Wee Jamie started day care/pre-pre-K today, so I am rather relishing being untied from his very strict daily routine, while my daughter is, of course, wracked with feelings of vague guilt and concern at turning over her most precious offspring to the care of people who, at this moment, are strangers. Because she, as a real estate agent, is not tied to regular office hours. We could, theoretically, carry on as we have been, lo these last three years and three months – that is, I looked after Wee Jamie when my daughter has a class, or a showing, or simply must go to the brokerage. The main problem with that was that his chances to associate with other children regularly – on a daily basis – were almost nil. Everyone – me, my daughter, Wee Jamie’s various therapists (for his developmental delay issues) and his godparents all agreed; he needed regular company with his peer group; for the example they would provide when it came to eating anything but crunchies, potty-training and … well, just general socialization. Being cared for full-time at home when he was a baby was perfectly fine; I rather imagine that the pediatrician approved, as it would have reduced the number of germs and viruses that he might inadvertently be exposed to. But an active, lively toddler, full of curiosity and with a full fuel tank of go-go-go? He was ready for the wider world, although if the wider world is ready for Wee Jamie … the jury is still out on that one.

So, off he went this morning, for his first day at Montessori pre-pre-K, with his little rolling-bag full of several changes of clothes, a full package of pull-ups, a little all-in-one sleeping mat/blanket/pillow, a packed lunch full of his favorite crunchies and a sippy-cup full of apple juice – everything marked with his name, of course. He ran happily into the classroom, rounded up some things to play with and never looked back. We tiptoed away while he was distracted.

He’s a social little boy – I think he will enjoy it all. My daughter usually did, when she was his age. I’d carry her into the base day-care center, and set her down so that I could sign her in – and she would tear off for her classroom as soon as her feet hit the floor. She would still be having so much fun when I came in to collect her after the day of work, that she was usually pretty casual about tearing herself away from whatever she was playing at.

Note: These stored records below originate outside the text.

-- ==== Sys2Proof/Machine/Pka.lean ====
section
/-! DEFINITION. The P-256 public-key accelerator (R382, R388). The places of arguments and results in CPX_PKA_DATA are
not given, so that commands carry their arguments and results leave in the completion; log entry 21. -/

namespace Sys2Proof.Machine

open Sys2Proof

/-- The address of CPX_PKA_CLAIM, which names its grant. -/
def pkaPort : Nat := R.CPX_PKA_CLAIM_GRANTED.addr

/-- CPX_PKA_CLAIM (R382). -/
def execCpxPkaClaim (who : Sender) (s : State) : Result :=
  s.accessRead who pkaPort fun s =>
  .next (s.claim pkaPort who)

/-- CPX_PKA_RELEASE (R382). -/
def execCpxPkaRelease (who : Sender) (s : State) : Result :=
  s.access who R.CPX_PKA_RELEASE_RELEASE.addr fun s =>
  .next (s.unclaim pkaPort who)

/-- Start a PKA command for its requester: BUSY rises and the outcome waits for PKA_COMMAND_DONE; a command without the
grant or while BUSY is ignored. -/
def State.pkaCommand (s : State) (who : Sender) (run : State → State × PkaJob) : State :=
  if !s.holds pkaPort who || s.isSet R.CPX_PKA_RESULT_BUSY then s
  else
    let r := run (s.putBit R.CPX_PKA_RESULT_BUSY true)
    { r.1 with cpx := { r.1.cpx with pka := some r.2 } }

/-- The device identity key (R563): the first 32-octet candidate in 1 to n − 1 of HKDF over the die's secret. -/
def identityCandidate : List (List Byte) → Nat
  | [] => 1
  | c :: cs => if 0 < osToNat c && osToNat c < P256.n then osToNat c else identityCandidate cs

/-- The candidates of an identity, as many as HKDF gives. -/
def identityCandidates (ident : List Byte) : List (List Byte) :=
  (List.range 255).map fun i => ((hkdf [] Config.dieSecret ident (255 * 32)).drop (32 * i)).take 32

/-- DEVICE_IDENTITY's octets. -/
def State.identity (s : State) : List Byte := (List.range 8).flatMap fun i => leBytes 4 (s.get (R.FUS_IDENTITY_DATA i))

/-- The identifiers of a function's configuration space (R478): Vendor ID, Device ID, Subsystem Vendor ID and Subsystem ID; class code
0x04_8000. -/
def State.functionIds (s : State) (n : Nat) : List Nat :=
  let set := s.isSet R.FUS_STATUS_IDENTITY_SET
  [0x1F3B, if n = 0 then 0x7B07 else 0x7B08, if set then osToNat (slice s.identity 14 16) else 0x1F3B,
    if set then osToNat (slice s.identity 16 18) else 0]

/-- The Device Serial Number (R478): the low 64 bits of DEVICE_IDENTITY, and 0 until it is written. -/
def State.deviceSerial (s : State) : Nat := if s.isSet R.FUS_STATUS_IDENTITY_SET then leVal (slice s.identity 0 8) else 0

/-- A private key: a register of the PKA, or the device's own (R382, R563); none is not usable by the requester. -/
def State.privateKey (s : State) (reg : Option (Fin 16)) : Nat :=
  match reg with
  | some r => SMap.get 0 s.cpx.priv r
  | none => identityCandidate (identityCandidates s.identity)

/-- Whether a scalar is accepted (R382). -/
def scalarOk (d : Nat) : Bool := 0 < d && d < P256.n

/-- VERIFY (R382). -/
def execVerify (who : Sender) (digest x y r sv : Nat) (s : State) : Result :=
  s.access who R.CPX_PKA_CMD_OP.addr fun s =>
  .next (s.pkaCommand who fun s => (s, ⟨if P256.verify digest x y r sv then St.ok else St.pkaInvalid, []⟩))

/-- A control core. -/
def Sender.isControl : Sender → Bool
  | .control _ => true
  | _ => false

/-- SIGN (R382, R563): `none` names DEVICE, for a control core alone and once the identity is written. -/
def execSign (who : Sender) (digest : Nat) (key : Option (Fin 16)) (s : State) : Result :=
  s.access who R.CPX_PKA_CMD_OP.addr fun s =>
  .next (s.pkaCommand who fun s =>
    if key.isNone && (!Sender.isControl who || !s.isSet R.FUS_STATUS_IDENTITY_SET) then (s, ⟨St.keyPolicy, []⟩)
    else
      let d := s.privateKey key
      if !scalarOk d then (s, ⟨St.pkaInvalid, []⟩)
      else
        let rs := P256.sign (digest % 2 ^ 256) d (s.free (P256.n - 1) + 1)
        (s.spent, ⟨St.ok, [rs.1, rs.2]⟩))

/-- KEYGEN (R382): a private key from the random source, its public key as the result. -/
def execKeygen (who : Sender) (target : Fin 16) (s : State) : Result :=
  s.access who R.CPX_PKA_CMD_OP.addr fun s =>
  .next (s.pkaCommand who fun s =>
    if s.cpx.rng != .ready then (s, ⟨St.rngNotReady, []⟩)
    else
      let d := s.free (P256.n - 1) + 1
      let s := s.spent
      let s := { s with cpx := { s.cpx with priv := SMap.set 0 s.cpx.priv target d } }
      match P256.mul d P256.g 256 with
      | some (x, y) => (s, ⟨St.ok, [x, y]⟩)
      | none => (s, ⟨St.pkaInvalid, []⟩))

/-- ECDH (R382): the shared x-coordinate is held inside the PKA. -/
def execEcdh (who : Sender) (key : Fin 16) (x y : Nat) (s : State) : Result :=
  s.access who R.CPX_PKA_CMD_OP.addr fun s =>
  .next (s.pkaCommand who fun s =>
    let d := s.privateKey (some key)
    if !scalarOk d || !P256.onCurve x y then (s, ⟨St.pkaInvalid, []⟩)
    else
      match P256.mul d (some (x, y)) 256 with
      | some (sx, _) => ({ s with cpx := { s.cpx with heldX := some sx } }, ⟨St.ok, []⟩)
      | none => (s, ⟨St.pkaInvalid, []⟩))

/-- DERIVE_TO_SLOT (R382): HKDF output written as a WRITE would be, and the held x-coordinate cleared. -/
def execDeriveToSlot (who : Sender) (slot : Fin 65536) (suite : Nat) (decryptOnly : Bool) (salt info : List Byte) (s : State) : Result :=
  s.access who R.CPX_PKA_CMD_OP.addr fun s =>
  .next (s.pkaCommand who fun s =>
    match s.cpx.heldX with
    | none => (s, ⟨St.cmdBad, []⟩)
    | some x =>
      let t := { s with cpx := { s.cpx with heldX := none } }
      if suite != 5 && suite != 6 || salt.length != 32 || 64 < info.length then (t, ⟨St.cmdBad, []⟩)
      else if suite = 5 && s.isSet R.FUS_STATUS_TRUNK_LOCK then (t, ⟨St.keyPolicy, []⟩)
      else
        let kl := suiteKeyLen suite
        let okm := hkdf salt (natToOs 32 x) info (kl + 4)
        let r := t.newGen slot suite decryptOnly [okm.take kl, okm.drop kl]
        (r.1, ⟨r.2, []⟩))

/-- The window after a command that gives results: the places of its results are not given, so every word is free. -/
def State.freeWindow (s : State) : Nat → State
  | 0 => s
  | n + 1 => ((s.put (R.CPX_PKA_DATA_DATA n) (s.free (2 ^ 32))).spent).freeWindow n

/-- PKA_COMMAND_DONE (R36, R382): BUSY falls and the status shows. -/
def execPkaCommandDone (s : State) : Result :=
  match s.cpx.pka with
  | none => .next s
  | some j =>
    let j : PkaJob := if s.isFenced Unit.crossing 2 then ⟨St.unitFenced, []⟩ else j
    let s := (s.putBit R.CPX_PKA_RESULT_BUSY false).put R.CPX_PKA_RESULT_STATUS j.status
    let s := if j.result.isEmpty then s else s.freeWindow 64
    .next { s with cpx := { s.cpx with pka := none, pkaOut := j.result } }

end Sys2Proof.Machine
end

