-- ==== Sys2Proof/Machine/Relay.lean ====
section
/-! DEFINITION. The relay's parse path, Flow Classification Table lookup, stream and layer handling, decryption hand-over
and replication (spec/02_media_ports_relay.md, R59 to R71, R76 to R96; R37 to R42 of spec/01_architecture.md). -/

namespace Sys2Proof.Machine

open Sys2Proof

/-! ### Tables in HBM -/

/-- The device address of the FCT (R67). -/
def State.fctBase (s : State) : Nat := s.pair R.RLY_FCT_BASE_LO_ADDR R.RLY_FCT_BASE_HI_ADDR

/-- The stream table's entry of a stream (R78). -/
def State.streamAddr (s : State) (n : Nat) : Nat := s.pair R.RLY_STREAM_BASE_LO_ADDR R.RLY_STREAM_BASE_HI_ADDR + n * 128

/-- The receiver state entry of an index (R87). -/
def State.rstateAddr (s : State) (n : Nat) : Nat := s.pair R.RLY_RSTATE_BASE_LO_ADDR R.RLY_RSTATE_BASE_HI_ADDR + n * 16

/-- The leg header templates (R89). -/
def State.legHdrBase (s : State) : Nat := s.pair R.RLY_HDR_BASE_LO_ADDR R.RLY_HDR_BASE_HI_ADDR

/-- The lookup key of an FCT entry: octets 0x00 to 0x2F with VALID and AGE_EN masked (R67). -/
def fctKey (e : List Byte) : List Byte := (e.headD 0 &&& 0xFC) :: slice e 1 48

/-- Hash H0 of a key (R69). -/
def hash0 (key : List Byte) : Nat := crc32c 0xFFFFFFFF key

/-- Hash H1 of a key (R69). -/
def State.hash1 (s : State) (key : List Byte) : Nat := crc32c (s.get R.RLY_HASH_SEED_SEED) key

/-- The candidate places of a key: which hash, the way, and the entry number (R69). -/
def State.places (s : State) (key : List Byte) : List (Nat × Nat × Nat) :=
  let b0 := hash0 key % 2 ^ 22
  let b1 := s.hash1 key % 2 ^ 22
  let of (h b : Nat) := (List.range 4).map fun w => (h, w, b * 4 + w)
  if b0 = b1 then of 0 b0 else of 0 b0 ++ of 1 b1

/-- The octets of an FCT entry. -/
def State.fctEntry (s : State) (e : Nat) : List Byte := s.bytes (s.fctBase + e * 64) 64

/-- Where the valid entry of a key lies. -/
def State.fctFind (s : State) (key : List Byte) : Option (Nat × Nat × Nat) :=
  (s.places key).find? fun p =>
    let e := s.fctEntry p.2.2
    (e.headD 0).toNat.testBit 0 && fctKey e == key

/-- The first free place of a key (R69). -/
def State.fctFree (s : State) (key : List Byte) : Option (Nat × Nat × Nat) :=
  (s.places key).find? fun p => !((s.fctEntry p.2.2).headD 0).toNat.testBit 0

/-- RLY_AGE_CLOCK as two octets. -/
def State.ageOctets (s : State) : List Byte := leBytes 2 (s.get R.RLY_AGE_CLOCK_SECONDS)

/-! ### The cache (R70) -/

/-- The cache set of a key. -/
def cacheSet (key : List Byte) : Nat := hash0 key % 32768

/-- A cache set. -/
def State.cacheSetOf (s : State) (n : Nat) : CacheSet := SMap.get CacheSet.empty s.rly.cache n

/-- The way of a set that holds a key, and its entry. -/
def CacheSet.find (c : CacheSet) (key : List Byte) : Option (Nat × CacheWay) :=
  c.ways.findSome? fun (e : Nat × Option CacheWay) => match e.2 with
    | some w => if w.key == key then some (e.1, w) else none
    | none => none

/-- The cached entry of a key. -/
def State.cached (s : State) (key : List Byte) : Option CacheWay := ((s.cacheSetOf (cacheSet key)).find key).map Prod.snd

/-- The state with a cache set replaced. -/
def State.setCache (s : State) (n : Nat) (c : CacheSet) : State :=
  s.withRly fun r => { r with cache := SMap.set CacheSet.empty r.cache n c }

/-- Bit `i` of the tree, as a number. -/
def CacheSet.node (c : CacheSet) (i : Nat) : Nat := bnat (c.tree.testBit i)

/-- The way that pseudo-LRU gives up: the tree's bits lead to it from the root, bit 1 (log entry 101). -/
def CacheSet.victim (c : CacheSet) : Nat :=
  let a := c.node 1
  let b := c.node (2 + a)
  4 * a + 2 * b + c.node (4 + 2 * a + b)

/-- A way was used: the bits on its path turn away from it. -/
def CacheSet.used (c : CacheSet) (w : Nat) : CacheSet :=
  let turn := fun (t i b : Nat) => if b = 0 then setBit t i else clearBit t i
  { c with tree := turn (turn (turn c.tree 1 (w / 4 % 2)) (2 + w / 4 % 2) (w / 2 % 2)) (4 + w / 2 % 4) (w % 2) }
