/-! ### Commands (R429 to R436) -/

/-- Vendor firmware on the control cores and the relay create tasks (R426). -/
def mayCreate : Sender → Bool
  | .control _ => true
  | .fixed 0 => true
  | _ => false

/-- The lowest free slot. -/
def State.lowestFree (s : State) : Option Nat := (List.range 4096).find? fun n => (s.taskAt n).st == .free

/-- CREATE (R430): the TASK_ID, or the refusal. -/
def State.createTask (s : State) (d : List Byte) : State × (Nat × Nat) :=
  let k := (d.headD 0).toNat
  let used := s.get R.HTS_SLOTS_USED_SLOTS
  if !descOk d then (s, (St.htsBadDesc, 0))
  else if 4096 - used < s.get R.HTS_RESV_SLOTS && k < 8 then (s.count R.C_HTS_FULL_REFUSED, (St.htsFull, 0))
  else
    match s.lowestFree with
    | none => (s.count R.C_HTS_FULL_REFUSED, (St.htsFull, 0))
    | some n =>
      let inc := ((s.taskAt n).inc + 1) % 2 ^ 20
      let inc := if inc = 0 then 1 else inc
      let t : Task := { Task.init with inc := inc, st := .held, kind := k, desc := d }
      let passed := match SMap.get none s.hts.events t.event with
        | some f => (f + 2 ^ 32 - t.eventArg) % 2 ^ 32 < 2 ^ 31
        | none => false
      let wait := t.event != 0 && !passed
      let s := s.setTask n { t with counter := if wait then 2 else 1, armed := true, evtPending := wait }
      let s := (s.bump R.HTS_SLOTS_USED_SLOTS).count R.C_HTS_CREATED
      let s := s.put R.HTS_SLOTS_MAX_SLOTS (max (s.get R.HTS_SLOTS_MAX_SLOTS) (s.get R.HTS_SLOTS_USED_SLOTS))
      (s, (St.ok, inc * 4096 + n))

/-- LINK (R431): status, and 1 for LINK_DONE. -/
def State.linkTasks (s : State) (pred succ : Nat) (first : Bool) : State × (Nat × Nat) :=
  match s.liveTask succ with
  | none => (s, (St.htsStaleId, 0))
  | some u =>
    if u.st != .held || !u.armed then (s, (St.htsStaleId, 0))
    else
      match s.liveTask pred with
      | none => (s, (St.ok, 1))
      | some p =>
        if first && 0 < p.strips then (s, (St.ok, 1))
        else if 8 ≤ p.succs.length then (s, (St.htsFanout, 0))
        else if 255 ≤ u.counter then (s, (St.htsCounterOvf, 0))
        else
          let s := s.setTask (slotOf succ) { u with counter := u.counter + 1 }
          let p := s.taskAt (slotOf pred)
          (s.setTask (slotOf pred) { p with succs := p.succs ++ [(succ, first)] }, (St.ok, 0))

/-- ARM (R432): the creation hold goes. -/
def State.armTask (s : State) (id : Nat) : State × Nat :=
  match s.liveTask id with
  | some t => if t.st = .held && t.armed then ((s.setTask (slotOf id) { t with armed := false }).fire linkFuel [id], St.ok)
              else (s, St.htsStaleId)
  | none => (s, St.htsStaleId)

/-- CREATE (R430). -/
def execCreate (who : Sender) (desc : List Byte) (s : State) : Result :=
  if !mayCreate who then .next s
  else let r := s.createTask desc; .next (r.1.emit (.done who r.2.1 [r.2.2]))

/-- ARM (R432). -/
def execArm (who : Sender) (task : Nat) (s : State) : Result :=
  if !mayCreate who then .next s else let r := s.armTask task; .next (r.1.emit (.done who r.2 []))

/-- The group and index of a unit by what the hardware stamps it with (R498). -/
def senderUnit : Sender → Option (Nat × Nat)
  | .control n => some (5, n)
  | .dsp n => some (4, n)
  | .engine n => if n < 16 then some (0, n) else if n < 32 then some (1, n - 16) else if n < 36 then some (2, n - 32)
      else if n = 36 then some (3, 0) else none
  | _ => none

/-- Whether a completion of a unit's task comes in this cycle too, which is taken before a fence of the unit (R434): what waits in the
queue falls in the present cycle. -/
def State.endsNow (s : State) (g i : Nat) : Bool :=
  s.pending.any fun c => match c with
    | .complete who _ _ _ => senderUnit who == some (g, i)
    | .decodeComplete v _ => g == 0 && v.val == i
    | .encodeComplete v _ _ => g == 1 && v.val == i
    | .composeComplete v _ _ => g == 2 && v.val == i
    | .spliceComplete _ => g == 3 && i == 0
    | _ => false

/-- Whether a running task is the sender's. -/
def runsOn (t : Task) (who : Sender) : Bool :=
  t.st == .running && (match senderUnit who with | some u => t.unit == consumer u.1 u.2 | none => false)

/-- Whether INJ_WD is armed on an engine (R196, R230, R264). -/
def State.armed (s : State) (g i : Nat) : Bool := SMap.get false s.injected (consumer g i)

/-- The engine's next picture has taken an armed INJ_WD. -/
def State.disarm (s : State) (g i : Nat) : State := { s with injected := SMap.set false s.injected (consumer g i) false }

/-- Whether layer `i` of a pass follows a task: a PIPELINED video layer with that SRC_TASK (R201, R207). -/
def CmpJob.follows (j : CmpJob) (i id : Nat) : Bool :=
  let l := j.layers.getD i []
  (l.headD 0) == 0 && ((l.getD 1 0).toNat.testBit 0) && leVal (slice l 0x28 0x2C) == id

/-- A strip-ready notice reaches the passes that follow the task (R207): the count, and the buffer of the first notice. -/
def CmpJob.notice (j : CmpJob) (id count buf : Nat) : CmpJob :=
  { j with seen := (List.range j.layers.length).foldl (fun m i =>
      if j.follows i id then SMap.insert m i (count, ((SMap.find? m i).map Prod.snd).getD buf) else m) j.seen }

Oh, Hi, Mom – is it four o’clock already?

Me, at about the time of this incident – taken when I was doing the school-kid tours for the Public Affairs office, Mather AFB

There was one little girl in her classroom, though – who almost invariably came running up to me, holding up her arms and demanding to be picked up. A little girl with red-blond hair, who would cry when I set her down, collected my own child and made to leave. This happened almost every day, and I couldn’t imagine why the little red-headed girl would glom on to me, and then be absolutely heartbroken when I left. And then one afternoon at the end of the working day,  Little Red-head girl’s  mother and I arrived at almost the same time. Red-head’s mom was about my age, height, coloring, and the same short hair, and wearing the same Class-B uniform combination … otherwise, we didn’t really look all that much alike – but, gosh, it was good enough for Little Red-Head.

Jamie had a wonderful day today – he was having fun when my daughter went to get him, and he even managed take a little bit of a nap on his new sleeping-mat, when all the other kids napped as well.